### WHAT NEEDS TO BE DONE
Scan the material below for the string "noInvocation". Report every line that has it.
** Opening EXTRACTED INFORMATION block **
-- ==== Sys2Proof/Machine/Admission.lean ====
section
/-! DEFINITION. The admission table of 30_encoding.md R85, written as the table, beside the outcome that each event's own
rule gives with its reason. -/
namespace Sys2Proof.Machine

/-- The columns of the table. -/
inductive Column where
  | unconf
  | configured
  | polling
  | interrupt
  | blockDMA
  | fatal
  deriving DecidableEq, Repr

/-- An entry of the table: the event's rule applies, the event is ignored, or it is refused. -/
inductive Admission where
  | applies
  | ignored
  | refuse (r : RefuseReason)
  deriving DecidableEq, Repr

/-- The column of a state; a RUNNING state with MODE = NONE is in none. -/
def State.column (s : State) : Option Column :=
  match s.cst, s.mode with
  | .unconf, _ => some .unconf
  | .configured, _ => some .configured
  | .fatal, _ => some .fatal
  | .running, .polling => some .polling
  | .running, .interrupt => some .interrupt
  | .running, .blockDMA => some .blockDMA
  | .running, .none => none

/-- `✓ if <condition>, else <reason>`. -/
def appliesIf (c : Bool) (r : RefuseReason) : Admission := if c then .applies else .refuse r

/-- The row of XRD, XWR and BDONE. -/
def engineRow (c : Column) (s : State) : Admission :=
  match c with
  | .unconf | .configured => .refuse .notRunning
  | .polling | .interrupt => .refuse .wrongMode
  | .blockDMA => appliesIf (s.fg = .bBusy) .noInvocation
  | .fatal => .ignored

/-- A row of a Polling event, admitted at one value of FG. -/
def pollingRow (at_ : Foreground) (c : Column) (s : State) : Admission :=
  match c with
  | .unconf | .configured => .refuse .notRunning
  | .polling => appliesIf (s.fg = at_) .outOfOrder
  | .interrupt | .blockDMA => .refuse .wrongMode
  | .fatal => .ignored

/-- The row of MEAS_S and MEAS_B. -/
def profilerRow (c : Column) : Admission :=
  match c with
  | .unconf | .configured => .applies
  | .polling | .interrupt | .blockDMA => .refuse .foregroundBusy
  | .fatal => .ignored

/-- The admission table (30_encoding.md R85). -/
def admission (i : Instr) (c : Column) (s : State) : Admission :=
  match i with
  | .cfg _ _ _ _ =>
    match c with
    | .unconf => .applies
    | .fatal => .ignored
    | _ => .refuse .reconfigure
  | .run =>
    match c with
    | .unconf | .configured => .applies
    | .fatal => .ignored
    | _ => .refuse .alreadyRunning
  | .measS => profilerRow c
  | .measB => profilerRow c
  | .tick _ =>
    match c with
    | .unconf | .configured => .refuse .notRunning
    | .polling => .refuse .noTimingSource
    | .interrupt | .blockDMA => .applies
    | .fatal => .ignored
  | .ptrig => pollingRow .pTrig c s
  | .cdone _ => pollingRow .pConv c s
  | .sdone _ =>
    match c with
    | .unconf | .configured => .refuse .notRunning
    | .polling => appliesIf (s.fg = .pXf) .noInvocation
    | .interrupt => appliesIf (!s.istack.isEmpty) .noInvocation
    | .blockDMA => .refuse .wrongMode
    | .fatal => .ignored
  | .bpoll =>
    match c with
    | .unconf | .configured => .refuse .notRunning
    | .polling | .interrupt => .refuse .wrongMode
    | .blockDMA => appliesIf (s.fg = .bPoll) .outOfOrder
    | .fatal => .ignored
  | .xrd _ _ => engineRow c s
  | .xwr _ _ => engineRow c s
  | .bdone => engineRow c s

/-- The outcome of an event's own rule, reason included: what `exec` settles. -/
def resultOf (i : Instr) (s : State) : Result :=
  match i with
  | .cfg mode rate src len => cfgRule mode rate src len s
  | .run => runRule s
  | .tick v => tickRule Config.nestMax v s
  | .bpoll => bpollRule s
  | .ptrig => ptrigRule s
  | .cdone x => cdoneRule x s
  | .sdone y => sdoneRule y s
  | .xrd sel idx => xrdRule sel idx s
  | .xwr idx v => xwrRule idx v s
  | .bdone => bdoneRule s
  | .measS => measSampleRule (drawTrials s.draws) (drawTrials (s.draws + 11)) s
  | .measB => measBlockRule (drawTrials s.draws) (drawTrials (s.draws + 11)) s

/-- The outcome, reason included, of delivering a word: IllegalWord where it spells no event (R81, R82). -/
def resultOfWord (w : EventWord) (s : State) : Result :=
  match decode w with
  | .ok i => resultOf i s
  | .error _ => .refuse .illegalWord

end Sys2Proof.Machine
end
** Closing EXTRACTED INFORMATION block **
### EXERCISE SOLUTION
  | .blockDMA => appliesIf (s.fg = .bBusy) .noInvocation
    | .polling => appliesIf (s.fg = .pXf) .noInvocation
    | .interrupt => appliesIf (!s.istack.isEmpty) .noInvocation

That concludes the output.